Most often when we hear about something new from DARPA, or emerging from a contest financed by the organization, the core of the advancement fits into the categories of robotics and vehicles.

Unmanned Aerial Vehicles, or flying drones in more colloquial terms, fit both of those. They are also the field where the latest development comes from.

DARPA is lobbying for more agile UAVs

DARPA has opened a new program, called Fast Lightweight Autonomy or FLA for short, and has made a Broad Agency Announcement soliciting proposals.

The purpose of the program is to develop algorithms capable of allowing autonomous flying drones to dive through thickets, shoot through wooded forests without hitting trees, land on branches, and generally do everything a Goshawk and other raptors can do naturally (watch and be amazed by the video below).

At present, while UAVs do well enough in clear skies, only quadcopters can navigate more obstacle-filled areas, and only when remotely guided by an operator. Also, they are very slow at doing it.

Through the FLA program, DARPA will provide participants with a standardized small UAV which they will have to develop algorithms for.

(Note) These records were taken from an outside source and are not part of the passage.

-- ==== Sys2Proof/Laws/Keeps/TabOps.lean ====
section
/-! SUPPORT. Laws/Keeps/TabOps.lean: what every operation of Machine/TabOps.lean keeps (the relation of Laws/Keeps.lean). -/
set_option Elab.async false
set_option linter.all false
set_option linter.unusedSimpArgs false
set_option linter.tactic.unusedName false
namespace Sys2Proof.Machine
variable {W : Nat} {s0 s : State}

theorem State.installTab_keeps {a1 a2 a3} (h : Keeps W s0 s) (w : Within 0x7000000000000000000400080 W) :
    Keeps W s0 (State.installTab s a1 a2 a3) := by
  unfold State.installTab
  with_reducible repeat' first | assumption | apply State.clearTab_keeps | apply State.tabWrite_keeps | apply State.wr_keeps | exact within_of (by decide +kernel) w | exact within_bit (by decide +kernel) w | exact .inr (within_bit (by decide +kernel) w) | exact .inl rfl | simp -zeta only [keepsMk_iff] | apply keeps_mk | apply keeps_foldl | (intro u; first | (refine keeps_then (W := W) (s0 := s0) (a := u) ?_ ?_; subst u; rotate_left; intro _) | subst u | skip) | lift_lets -underBinder | dsimp -zeta only | split

theorem State.installConsts_keeps {a1 a2 a3} (h : Keeps W s0 s) (w : Within 0x200000 W) :
    Keeps W s0 (State.installConsts s a1 a2 a3) := by
  unfold State.installConsts
  with_reducible repeat' first | assumption | apply State.dataWrite_keeps | exact within_of (by decide +kernel) w | exact within_bit (by decide +kernel) w | apply keeps_foldl | (intro u; first | (refine keeps_then (W := W) (s0 := s0) (a := u) ?_ ?_; subst u; rotate_left; intro _) | subst u | skip) | lift_lets -underBinder | dsimp -zeta only | split

theorem State.reloadCore_keeps {a1} (h : Keeps W s0 s) (w : Within 0x7000000000000000000600480 W) :
    Keeps W s0 (State.reloadCore s a1) := by
  unfold State.reloadCore
  with_reducible repeat' first | assumption | apply State.installConsts_keeps | apply State.setCore_keeps | apply State.installTab_keeps | exact within_of (by decide +kernel) w | exact within_bit (by decide +kernel) w | apply keeps_foldl | (intro u; first | (refine keeps_then (W := W) (s0 := s0) (a := u) ?_ ?_; subst u; rotate_left; intro _) | subst u | skip) | lift_lets -underBinder | dsimp -zeta only | split

theorem State.reloadCourse_keeps {a1} (h : Keeps W s0 s) (w : Within 0x7000000000000000000600480 W) :
    Keeps W s0 (State.reloadCourse s a1) := by
  unfold State.reloadCourse
  with_reducible repeat' first | assumption | apply State.forEach_keeps | apply State.reloadCore_keeps | exact within_of (by decide +kernel) w | exact within_bit (by decide +kernel) w | apply keeps_foldl | (intro u; first | (refine keeps_then (W := W) (s0 := s0) (a := u) ?_ ?_; subst u; rotate_left; intro _) | subst u | skip) | lift_lets -underBinder | dsimp -zeta only | split

theorem State.reloadAll_keeps (h : Keeps W s0 s) (w : Within 0x7000000000000000000600480 W) :
    Keeps W s0 (State.reloadAll s) := by
  unfold State.reloadAll
  with_reducible repeat' first | assumption | apply State.forEach_keeps | apply State.reloadCore_keeps | exact within_of (by decide +kernel) w | exact within_bit (by decide +kernel) w | apply keeps_foldl | (intro u; first | (refine keeps_then (W := W) (s0 := s0) (a := u) ?_ ?_; subst u; rotate_left; intro _) | subst u | skip) | lift_lets -underBinder | dsimp -zeta only | split

theorem State.sign_keeps {a1} (h : Keeps W s0 s) (w : Within 0x102000 W) :
    Keeps W s0 (State.sign s a1) := by
  unfold State.sign
  with_reducible repeat' first | assumption | apply State.stackWrite_keeps | exact within_of (by decide +kernel) w | exact within_bit (by decide +kernel) w | exact .inr (within_bit (by decide +kernel) w) | exact .inl rfl | simp -zeta only [keepsMk_iff] | apply keeps_mk | apply keeps_foldl | (intro u; first | (refine keeps_then (W := W) (s0 := s0) (a := u) ?_ ?_; subst u; rotate_left; intro _) | subst u | skip) | lift_lets -underBinder | dsimp -zeta only | split

theorem State.noteWear_keeps {a1 a2} (h : Keeps W s0 s) (w : Within 0x100000000000000 W) :
    Keeps W s0 (State.noteWear s a1 a2) := by
  unfold State.noteWear
  with_reducible repeat' first | assumption | apply State.wr_keeps | exact within_of (by decide +kernel) w | exact within_bit (by decide +kernel) w | apply keeps_foldl | (intro u; first | (refine keeps_then (W := W) (s0 := s0) (a := u) ?_ ?_; subst u; rotate_left; intro _) | subst u | skip) | lift_lets -underBinder | dsimp -zeta only | split

theorem State.askProgram_keeps {a1 a2} (h : Keeps W s0 s) (w : Within 0x20000000080 W) :
    Keeps W s0 (State.askProgram s a1 a2) := by
  unfold State.askProgram
  with_reducible repeat' first | assumption | apply State.wr_keeps | exact within_of (by decide +kernel) w | exact within_bit (by decide +kernel) w | exact .inr (within_bit (by decide +kernel) w) | exact .inl rfl | simp -zeta only [keepsMk_iff] | apply keeps_mk | apply keeps_foldl | (intro u; first | (refine keeps_then (W := W) (s0 := s0) (a := u) ?_ ?_; subst u; rotate_left; intro _) | subst u | skip) | lift_lets -underBinder | dsimp -zeta only | split

theorem State.fullReprogram_keeps {a1} (h : Keeps W s0 s) (w : Within 0x600000000000000000000004000000000000000000000000000000000000000000000000000000000000000000000000000000000020000000088 W) :
    Keeps W s0 (State.fullReprogram s a1) := by
  unfold State.fullReprogram
  with_reducible repeat' first | assumption | apply State.askProgram_keeps | apply State.wr_keeps | apply State.bump_keeps | apply State.report_keeps | exact within_of (by decide +kernel) w | exact within_bit (by decide +kernel) w | apply keeps_foldl | (intro u; first | (refine keeps_then (W := W) (s0 := s0) (a := u) ?_ ?_; subst u; rotate_left; intro _) | subst u | skip) | lift_lets -underBinder | dsimp -zeta only | split

theorem State.moveTiers_keeps {a1 a2} (h : Keeps W s0 s) (w : Within 0x20000000080 W) :
    Keeps W s0 (State.moveTiers s a1 a2) := by
  unfold State.moveTiers
  with_reducible repeat' first | assumption | apply State.forEach_keeps | apply State.askProgram_keeps | exact within_of (by decide +kernel) w | exact within_bit (by decide +kernel) w | exact .inr (within_bit (by decide +kernel) w) | exact .inl rfl | simp -zeta only [keepsMk_iff] | apply keeps_mk | apply keeps_foldl | (intro u; first | (refine keeps_then (W := W) (s0 := s0) (a := u) ?_ ?_; subst u; rotate_left; intro _) | subst u | skip) | lift_lets -underBinder | dsimp -zeta only | split

theorem State.moveCore_keeps {a1 a2} (h : Keeps W s0 s) (w : Within 0x7000000000000020000600480 W) :
    Keeps W s0 (State.moveCore s a1 a2) := by
  unfold State.moveCore
  with_reducible repeat' first | assumption | apply State.forEach_keeps | apply State.moveTiers_keeps | apply State.reloadCore_keeps | exact within_of (by decide +kernel) w | exact within_bit (by decide +kernel) w | exact .inr (within_bit (by decide +kernel) w) | exact .inl rfl | simp -zeta only [keepsMk_iff] | apply keeps_mk | apply keeps_foldl | (intro u; first | (refine keeps_then (W := W) (s0 := s0) (a := u) ?_ ?_; subst u; rotate_left; intro _) | subst u | skip) | lift_lets -underBinder | dsimp -zeta only | split

theorem State.mapSpareArray_keeps {a1 a2} (h : Keeps W s0 s) (w : Within 0xe000a0000000080 W) :
    Keeps W s0 (State.mapSpareArray s a1 a2) := by
  unfold State.mapSpareArray
  with_reducible repeat' first | assumption | apply State.wr_keeps | apply State.moveTiers_keeps | exact within_of (by decide +kernel) w | exact within_bit (by decide +kernel) w | apply keeps_foldl | (intro u; first | (refine keeps_then (W := W) (s0 := s0) (a := u) ?_ ?_; subst u; rotate_left; intro _) | subst u | skip) | lift_lets -underBinder | dsimp -zeta only | split

theorem State.settleSpareArray_keeps {a1} (h : Keeps W s0 s) (w : Within 0x400000000000000 W) :
    Keeps W s0 (State.settleSpareArray s a1) := by
  unfold State.settleSpareArray
  with_reducible repeat' first | assumption | apply State.wr_keeps | exact within_of (by decide +kernel) w | exact within_bit (by decide +kernel) w | apply keeps_foldl | (intro u; first | (refine keeps_then (W := W) (s0 := s0) (a := u) ?_ ?_; subst u; rotate_left; intro _) | subst u | skip) | lift_lets -underBinder | dsimp -zeta only | split

theorem State.settleSpareCore_keeps {a1} (h : Keeps W s0 s) (w : Within 0x80000000000000000000000000000000 W) :
    Keeps W s0 (State.settleSpareCore s a1) := by
  unfold State.settleSpareCore
  with_reducible repeat' first | assumption | apply State.wr_keeps | exact within_of (by decide +kernel) w | exact within_bit (by decide +kernel) w | apply keeps_foldl | (intro u; first | (refine keeps_then (W := W) (s0 := s0) (a := u) ?_ ?_; subst u; rotate_left; intro _) | subst u | skip) | lift_lets -underBinder | dsimp -zeta only | split

theorem State.giveUp_keeps {a1} (h : Keeps W s0 s) (w : Within 0x800 W) :
    Keeps W s0 (State.giveUp s a1) := by
  unfold State.giveUp
  with_reducible repeat' first | assumption | exact within_of (by decide +kernel) w | exact within_bit (by decide +kernel) w | exact .inr (within_bit (by decide +kernel) w) | exact .inl rfl | simp -zeta only [keepsMk_iff] | apply keeps_mk | apply keeps_foldl | (intro u; first | (refine keeps_then (W := W) (s0 := s0) (a := u) ?_ ?_; subst u; rotate_left; intro _) | subst u | skip) | lift_lets -underBinder | dsimp -zeta only | split

theorem State.courseLost_keeps {a1} (h : Keeps W s0 s) (w : Within 0x4000000000000000000000000000000000000000000000078000000000000042000000000000007e000803dc0 W) :
    Keeps W s0 (State.courseLost s a1) := by
  unfold State.courseLost
  with_reducible repeat' first | assumption | apply State.forEach_keeps | apply State.faultRequest_keeps | exact within_of (by decide +kernel) w | exact within_bit (by decide +kernel) w | apply keeps_foldl | (intro u; first | (refine keeps_then (W := W) (s0 := s0) (a := u) ?_ ?_; subst u; rotate_left; intro _) | subst u | skip) | lift_lets -underBinder | dsimp -zeta only | split

theorem State.changeMap_keeps {a1} (h : Keeps W s0 s) (w : Within 0x40000000000000000000000000000000000000000000000780000003fe000042700000000000007e000e03dc0 W) :
    Keeps W s0 (State.changeMap s a1) := by
  unfold State.changeMap
  with_reducible repeat' first | assumption | apply State.wr_keeps | apply State.moveCore_keeps | apply State.giveUp_keeps | apply State.forEach_keeps | apply State.courseLost_keeps | exact within_of (by decide +kernel) w | exact within_bit (by decide +kernel) w | apply keeps_foldl | (intro u; first | (refine keeps_then (W := W) (s0 := s0) (a := u) ?_ ?_; subst u; rotate_left; intro _) | subst u | skip) | lift_lets -underBinder | dsimp -zeta only | split

theorem State.updateMap_keeps {a1} (h : Keeps W s0 s) (w : Within 0x4000000000000000000000000000000000000000000000078000000bfe000042700000000000007e000e03dc0 W) :
    Keeps W s0 (State.updateMap s a1) := by
  unfold State.updateMap
  with_reducible repeat' first | assumption | apply State.wr_keeps | apply State.changeMap_keeps | exact within_of (by decide +kernel) w | exact within_bit (by decide +kernel) w | exact .inr (within_bit (by decide +kernel) w) | exact .inl rfl | simp -zeta only [keepsMk_iff] | apply keeps_mk | apply keeps_foldl | (intro u; first | (refine keeps_then (W := W) (s0 := s0) (a := u) ?_ ?_; subst u; rotate_left; intro _) | subst u | skip) | lift_lets -underBinder | dsimp -zeta only | split

theorem State.mapTick_keeps (h : Keeps W s0 s) (w : Within 0x4000000000000000000000000000000000000000000000078000000bfe000042700000000000007e000e03dc0 W) :
    Keeps W s0 (State.mapTick s) := by
  unfold State.mapTick
  with_reducible repeat' first | assumption | apply State.forEach_keeps | apply State.updateMap_keeps | exact within_of (by decide +kernel) w | exact within_bit (by decide +kernel) w | exact .inr (within_bit (by decide +kernel) w) | exact .inl rfl | simp -zeta only [keepsMk_iff] | apply keeps_mk | apply keeps_foldl | (intro u; first | (refine keeps_then (W := W) (s0 := s0) (a := u) ?_ ?_; subst u; rotate_left; intro _) | subst u | skip) | lift_lets -underBinder | dsimp -zeta only | split

theorem State.mapApplied_keeps (h : Keeps W s0 s) (w : Within 0xfb00000000000000000000000000000000000040000000000000000000000000000000000000000000f0078000000c00000042000000000000007e000823dc0 W) :
    Keeps W s0 (State.mapApplied s) := by
  unfold State.mapApplied
  with_reducible repeat' first | assumption | apply State.wr_keeps | apply State.forEach_keeps | apply State.abortSlots_keeps | apply State.setCore_keeps | exact within_of (by decide +kernel) w | exact within_bit (by decide +kernel) w | exact .inr (within_bit (by decide +kernel) w) | exact .inl rfl | simp -zeta only [keepsMk_iff] | apply keeps_mk | apply keeps_foldl | (intro u; first | (refine keeps_then (W := W) (s0 := s0) (a := u) ?_ ?_; subst u; rotate_left; intro _) | subst u | skip) | lift_lets -underBinder | dsimp -zeta only | split

end Sys2Proof.Machine
end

At the end of their work, the drone should be able to fly quickly through an urban obstacle course composed of rooms, staircases, corridors and other obstructions at a speed no lower than 20 m/s or 45 mph.

And yet, DARPA wants it all to happen free of human interference. The flight should be done autonomously by the drone's AI.

Made even more difficult by the condition that the UAV must not have any system unavailable to real birds. So no GPS, no remote sensors, no outside navigation aids, nothing. Just the equivalent of good eyesight, wind pressure sensors, and mass acceleration.

Practical applications

DARPA being DARPA, the raptor-like UAVs will be intended for military use, to scout the area ahead of a military detachment and other such things. Disaster response and search and rescue crews will surely adopt them swiftly as well, however.

Finally, since the UAVs are supposed to learn how to fly with sophistication via the equivalent of “muscle memory,” we wouldn't be surprised if inventors started to teach them tricks and hold contests for the most agile / crazy drone ever.

The agency will hold a Proposers Day on January 6, with proposals accepted until January 2.

DARPA wants super-agile drones (4 Images)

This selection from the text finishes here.